Compiled by Deep潮 TechFlow

Shenchao Summary: AI agents now account for nearly one-fifth of DeFi trading volume and have indeed outperformed humans in rule-based scenarios like yield optimization. However, when it comes to autonomous trading, even top-tier AI performs worse than one-fifth of top human traders. This study breaks down AI’s real-world performance across different DeFi scenarios—essential reading for anyone interested in automated trading.

Key Points

Automation and agent activities currently account for approximately 19% of all on-chain activity, but true end-to-end autonomy has not yet been achieved.

In narrow, well-defined use cases such as yield optimization, agents have demonstrated superior performance compared to humans and bots. However, for multifaceted actions like trading, humans outperform agents.
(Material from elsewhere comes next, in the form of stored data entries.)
-- ==== Sys2Proof/Machine/State.lean ====
section
/-! DEFINITION. The state of the device, the reasons a command can stop, and the state after reset. The parts of the
state are in the State…-files, one part for each chapter of the spec. -/

namespace Sys2Proof.Machine

/-- Why the device stops. The spec gives the device no behaviour that stops it: every register access completes
(R429, R430) and every command gets a reply (R32). There is therefore no constructor, and no command faults. -/
inductive Fault where
deriving DecidableEq, Repr

/-- Why a command has no meaning in the model. -/
inductive Refusal where
  /-- Raised by no meaning: the arm of a command that is still without one. Safe: nothing can be proved of it. -/
  | notModelled (mnemonic : String)
  /-- Raised by a register write that reaches the DEBUG block while the life-cycle state leaves it open. R430: the
  block "holds factory test and debug registers whose reads and writes this manual does not describe". Safe: the
  machine stops where the hardware goes on. -/
  | debugRegister
deriving DecidableEq, Repr

/-- The state of the device. `pending` is the queue of commands, oldest first. `free` counts the free values used so
far; it is the model's own field.
DESIGN CHOICE: log entry 1. -/
structure State where
  pending : List Instr
  free : Nat
  clk : ClkSt
  reg : RegSt
  evt : EvtSt
  cmdq : CmdqSt
  tern : TernSt
  glue : GlueSt
  exm : ExactSt
  coh : CohSt
  fab : FabSt
  twin : TwinSt
  sw : SwitchSt
  chans : SMap SlowCh
  mapper : MapperSt
  time : TimeSt
  sec : SecSt
  scr : ScratchSt
  glean : GleanSt
  arb : ArbSt
  pwr : PowerSt
  heath : HeathSt
  upd : UpdSt
  out : OutSt
deriving DecidableEq, Repr

/-! What an unlisted key of each sparse map reads as, and each part of the state after reset. -/

/-- Device time and the age clock start at 0 (R330, R331).
DESIGN CHOICE: log entry 12. -/
def clkReset : ClkSt := { age := 0, dt := 0, rate := 0 }

/-- A register path with nothing held (R438). -/
def pathReset : PathSt := { lastLo := 0, shadow := 0, held := 0 }

/-- Every register at its reset value (R430), nothing staged, posted or applied. -/
def regReset : RegSt where
  vals := []
  staged := []
  w1done := []
  pcie := pathReset
  spi := pathReset
  firmware := pathReset
  posted := []
  apply := []
  applyNext := 0
  lockSeen := false
  dropSeen := false
  crc := { running := false, lastStart := 0, commitWait := false, commitNext := false, passCommits := false, startVals := [], mismatch := false,
           latched := false }
  msiCond := 0

/-- The event queue is empty (R450). -/
def evtReset : EvtSt := { q := [], lost := false, recent := [] }

/-- A queue pair that has not been enabled. -/
def pair0 : QPair where
  run := false
  stopping := false
  stopped := false
  doorbellErr := false
  sqBase := 0
  cqBase := 0
  sqLog2 := 0
  cqLog2 := 0
  sqHead := 0
  sqTail := 0
  cqHead := 0
  cqTail := 0
  phase := true
  held := []

/-- The command path with no stream, command or reply. -/
def cmdqReset : CmdqSt where
  pairs := []
  cmds := []
  nextId := 1
  spiReplies := []
  spiOverflow := false
  inband := []
  waiters := []
  late := []

/-- A free row, as the array is cleared at a start (Table 14.3). -/
def row0 : Row where
  value := 0
  care := 0
  rangeEn := 0
  tag := 0
  birth := 0
  death := 0
  state := .free
  pri := 0
  parity := 0

/-- A result word of zeros, with its even parity bit. -/
def word0 : ResultWord := { index := 0, action := 0, parity := false }

/-- A free segment. -/
def segment0 : Segment := { table := 0, releasing := false }

/-- A table ID that names nothing. -/
def ternTable0 : TernTable := { vers := [], gen := 0, busy := .idle }

/-- A profile that has never been written. -/
def profile0 : ProfileSt := { vers := [], standby := none }

/-- The array and the ternary tables, empty, with the governor's pool at its reset depth of 16,384 activations. -/
def ternReset : TernSt where
  rows := []
  words := []
  segments := []
  tables := []
  profiles := []
  searches := []
  portFree := []
  laneNext := []
  rewriteAt := none
  govLevel := 16384 * 1250
  invalid := []
  gleanQ := []

/-- A glue-up ID that has never been used. -/
def glueUp0 : GlueUp where
  st := .free
  retry := false
  opener := .host
  age := 0
  ops := 0
  timeoutS := 0
  openedAt := 0
  reason := 0
  lastAbort := 0
  wounder := 0
  clampAt := 0
  clampEpoch := 0
  held := false

/-- Epoch 0 is current (R142) and every glue-up ID is free. -/
def glueReset : GlueSt := { c := 0, ups := [], nextAge := 0, lastBoundary := 0, retryQ := [], moves := [], touched := [] }

/-- A free slot of the exact-match store, as it is cleared at a start (Table 14.3). -/
def slot0 : Slot where
  key := 0
  action := 0
  ts := 0
  learned := false
  imgTag := 0
  imgBirth := 0
  imgDeath := 0
  parity := false
  tag := 0
  birth := 0
  death := 0
  state := .free
  tagParity := false
  ns := 0

/-- An exact-match table ID that names nothing. -/
def exactTable0 : ExactTable := { vers := [], gen := 0, descSeq := 0, busy := .idle, gone := none, nextAge := none }

/-- The exact-match store, empty. -/
def exactReset : ExactSt where
  slots := []
  tables := []
  filter := []
  learnQ := []
  rehash := none
  flushes := []
  inserts := []
  evicts := []
  written := (0, [])
  mower := { clock := 0, nextTick := 1000000000, sweep := none, queue := [], ids := [] }
  gleanQ := []

/-- A directory entry that is not in use. -/
def dir0 : DirEntry where
  line := 0
  dstate := .unused
  owner := 0
  sharers := 0
  pin := 0
  busy := false
  order := 0

/-- No same-cycle tie has been: agent 0 comes first. -/
def tie0 : Tie := { cycle := 0, first := 15 }

/-- A line that a cache does not hold. -/
def line0 : CacheLine := { state := .i, words := [], used := 0 }

/-- A copy-pool entry that is free. -/
def cow0 : CowEntry := { used := false, orig := 0, glue := 0 }

/-- Action memory reads as zeros until it is written, no line is cached, and the regions have their reset extents
(Table 7.1). -/
def cohReset : CohSt where
  mem := []
  poison := []
  poisonLast := 0
  dir := []
  order := 0
  caches := []
  reqs := []
  trans := []
  closing := []
  waiting := []
  held := []
  seniors := []
  failed := 0
  atomicAt := []
  gated := 0
  ctrBase := 0x70000
  ctrLines := 0x10000
  cowBase := 0xDC000
  cowCount := 0x4000
  defaulted := false
  cow := []
  mailbox := none
  mailboxHeld := false
  mailboxNext := false
  net := []
  ties := []
  lastWb := none

/-- The device has joined no fabric. -/
def fabReset : FabSt where
  joined := false
  node := 0
  side := 0
  level := 0
  depth := 0
  twinned := false
  glueBase := 0
  fe := 0
  offset := 0
  up := []
  members := []
  routes := []
  slots := []
  newSlots := false
  quantum := 0
  join := none
  pendJoins := []
  leaves := []
  report := none
  decision := none
  lastDecision := 0
  decidedAt := 0
  inPlaneAt := 0
  limits := []
  holders := []
  prevC := 0
  prevRoutes := []
  jobs := []
  launches := []
  lastLaunch := none
  nextIdent := 0

/-- The device is in no twin. -/
def twinReset : TwinSt where
  config := none
  formed := false
  partnerSeen := false
  diverged := false
  actingLead := false
  roleClash := false
  partnerAddr := none
  linkUp := false
  lastBeat := 0
  misses := 0
  lost := false
  lostAt := none
  parting := false
  lastSent := 0
  preps := []
  prepared := []
  mirrors := []
  nextRef := 0
  resync := none
  ingressHeld := false
  waitOps := []

/-- A role set that enables no role. -/
def roles0 : RoleSet := { w3 := 0, w4 := 0, miss := [0, 0, 0, 0, 0] }

/-- An Ethernet port at reset: MODE 0, MAX_FRAME 9,216 (Table 9.10). -/
def ethPort0 : EthPort where
  mode := 0
  lat := false
  defTc := 0
  trustPcp := false
  maxFrame := 9216
  portUser := 0
  roles := roles0
  mbps := 1000
  linkUp := false
  lossSince := none
  downAt := none
  seq := 0

/-- A holder of buffer cells at reset (R298, R321). Holders 0–31 are the Ethernet ingress ports, 32–95 the slow-channel
ingresses, 96 + 8n + q queue q of En, and 352 + n the queue of Sn. -/
def holder0 (h : Nat) : Holder :=
  if h < 32 then { min := 48, quota := 16384, used := 0, overQ := false, overAt := 0 }
  else if h < 96 then { min := 4, quota := 256, used := 0, overQ := false, overAt := 0 }
  else if h < 352 then { min := 16, quota := 12288, used := 0, overQ := false, overAt := 0 }
  else { min := 4, quota := 256, used := 0, overQ := false, overAt := 0 }

/-- A policer before POLICER_WRITE: not enabled. -/
def policer0 : Policer where
  rfc4115 := false
  aware := false
  enable := false
  lenAdj := 0
  cir := 0
  cbs := 0
  pir := 0
  pbs := 0
  act := 0

/-- A multicast group at reset: no member, PRUNE 1, GI 0 (R318). -/
def group0 : McGroup := { e := 0, sLo := 0, sHi := 0, gi := false, prune := true }

/-- A versioned object that has never been changed. -/
def versioned0 {α : Type} : Versioned α := { vers := [], pend := none }

/-- The switch core with no frame in the device. -/
def switchReset : SwitchSt where
  ports := []
  holders := []
  frames := []
  copies := []
  nextFrame := 1
  limitsWas := none
  policers := []
  everEnabled := []
  fills := []
  groups := []

/-- A slow channel before CHANNEL_CONFIG: MODE 0, off. -/
def slowCh0 : SlowCh where
  w0 := 0
  nomRate := 0
  dataRate := 0
  roles := roles0
  portUser := 0
  sp := 0
  tunnel := 0
  tunnelDa := 0
  active := false
  busOff := false
  recessive := false
  recover := false
  tec := 0
  rec_ := 0
  seq := 0
  rxBytes := 0
  txBytes := 0

/-- A route that is not defined. -/
def route0 : Route := { rec_ := [], value := none, last := none }

/-- A PDU that is not defined. -/
def pdu0 : Pdu := { rec_ := [], seq := 0, sent := 0, lost := 0, slot := 0, slotNs := 0 }

/-- The signal mapper with no route. -/
def mapperReset : MapperSt := { routes := [], pdus := [], offers := [] }

/-- A period generator without an owner. -/
def gen0 : Gen := { p := 0, phi := 0, owners := 0, lastTick := 0 }

/-- A slot table's entry at reset: every gate open, INTERVAL 1 (R345). -/
def slotEntry0 : Word := 0x000001FF#32

/-- A slot table's copy at reset (R345). -/
def slotCopy0 : SlotCopy := { length := 1, gen := 0, entries := [] }

/-- A slot table at reset. -/
def slotTable0 : SlotTable where
  copyA := slotCopy0
  copyB := slotCopy0
  activeB := false
  entry := 0
  cycleNs := 0
  pend := none
  swapPend := false
  swapFrom := 0
  copyBack := false
  deferred := []

/-- No capture. -/
def capture0 : Capture := { nsec := 0, sec := 0 }

/-- Time services after reset: no owner of a generator, no PTP, no pin in use. -/
def timeReset : TimeSt where
  gens := []
  tables := []
  ppsOutEn := false
  ppsInMode := 0
  timerGen := 0
  capture := 0
  ptp := 0
  ptpPorts := [0, 0, 0]
  ptpState := 0
  offset := 0
  ppsSeen := false
  holdover := false
  ppsLast := none
  ppsWait := 0
  ppsIn := capture0
  caps := []
  ppsOut := false
  timerOut := none

/-- No keys. -/
def keys0 : KeyStore := { keks := [], fabric := none }

/-- No security setting. -/
def secCfg0 : SecCfg := { w0 := 0, window := 0, sci := 0 }

/-- Security after reset of a device whose life cycle has not begun.
DESIGN CHOICE: log entry 13. -/
def secReset : SecSt where
  sessions := []
  cfg := []
  keys := keys0
  flashKeys := keys0
  wipeEnd := 0
  log := []
  scrapped := false
  burning := none
  internalFault := false

/-- The scratchpad, cleared (R403).
DESIGN CHOICE: log entry 17. -/
def scratchReset : ScratchSt := { mem := [], bad := [], waits := [], done := [], hostNext := false, clearEnd := 0 }

/-- The gleaner at the start of its walks. -/
def gleanReset : GleanSt where
  ternNext := 0
  exactNext := 0
  scrubNext := 0
  ternAt := 0
  exactAt := 0
  scrubAt := 0
  window := none
  nextWindow := 0
  lastWindow := 0
  fault := false
  repairs := []

/-- The arbiters with no credit and no lock.
DESIGN CHOICE: log entry 153. -/
def arbReset : ArbSt := { credit := [], last := [], locks := [], starvedAt := [], arrayRefill := 0, scratchRefill := 0 }

/-- The powered device in Run with the firmware not yet ready: every rail above 90 %, the lanes and cores powered. -/
def powerReset : PowerSt where
  state := .run
  rails := [(0, 1800), (1, 750), (2, 900), (3, 1200), (4, 1800), (5, 1800), (6, 1800), (7, 1800), (8, 1800), (9, 1800), (10, 1800),
    (11, 1800), (12, 1800)]
  vio2Strap := 0
  vio2Sel := 0
  coreEn := true
  retEn := false
  ioEn := true
  holdRst := false
  holdOrder := false
  holdSysclk := false
  holdTherm := false
  holdVaon := false
  ioFirst := false
  starting := true
  booted := true
  fwReady := false
  recovery := false
  entry := none
  dozeOn := false
  refclkLost := false
  lanes := 0xFF
  laneIdle := []
  ungating := []
  temp := 0
  thermWarn := false
  user := []
  calFlash := []
  calWrites := 0
  calReqs := 0

/-- The Heath domain after VAON power-on. -/
def heathReset : HeathSt where
  rtc := 0
  rtcAcc := 0
  xtalFail := false
  orderRec := false
  clkRec := false
  thermRec := false
  vaonPor := true
  presLow := false
  pressAt := 0
  sealOpen := false
  sealOk := false
  windowEnd := none
  tampPresent := false
  tampCause := 0
  tampCount := 0
  tampFirst := 0
  tampLast := 0
  pendingWipe := false
  desig := []
  patterns := []
  wakeRc := false
  wakeOut := none
  wakeAt := none
  orderPending := false
  thermPending := false

/-- A settings store that holds no record. -/
def store0 : Store := { valid := true, schema := 0, gen := 0, base := 0, records := [] }

/-- Firmware and settings of a device that runs the image with which it came, in bank A.
PRESUMED: log entry 14. -/
def updReset : UpdSt where
  flash := []
  delivered := some false
  bank := false
  running := { version := 0x00010000#32, svn := 0, raise := false, schema := 0, schemaMin := 0, revoke := 0, keyId := 0 }
  onTrial := false
  floor := 0
  revoked := 0
  headerFirst := false
  verified := false
  verifying := none
  chunks := []
  relay := none
  relayFrom := none
  relayRecurse := false
  storeA := store0
  storeB := store0
  unreadable := false
  settings := []
  apply := none
  readyAt := 0
  restart := false
  bootEvents := []

/-- Nothing has been sent yet. -/
def outReset : OutSt := { completions := [], msi := [], fetches := [], spi := [], reads := [], frames := [], links := [], images := [] }

/-- The device right after reset.
DESIGN CHOICE: log entries 11 and 15. -/
def State.reset : State where
  pending := []
  free := 0
  clk := clkReset
  reg := regReset
  evt := evtReset
  cmdq := cmdqReset
  tern := ternReset
  glue := glueReset
  exm := exactReset
  coh := cohReset
  fab := fabReset
  twin := twinReset
  sw := switchReset
  chans := []
  mapper := mapperReset
  time := timeReset
  sec := secReset
  scr := scratchReset
  glean := gleanReset
  arb := arbReset
  pwr := powerReset
  heath := heathReset
  upd := updReset
  out := outReset

end Sys2Proof.Machine
end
Among agents, model selection and risk management have the greatest impact on trading performance.

As agents are adopted at scale, several risks related to trust and execution arise, including sybil attacks, strategy congestion, and privacy trade-offs.

Agent activity continues to grow

Over the past year, agent activity has grown steadily, with both transaction volume and number of transactions increasing. We’ve seen Coinbase’s x402 protocol spearheading major developments, with players like Visa, Stripe, and Google joining in to launch their own standards. Most of the infrastructure currently being built is designed to serve two primary use cases: channels between agents and agent invocations triggered by humans.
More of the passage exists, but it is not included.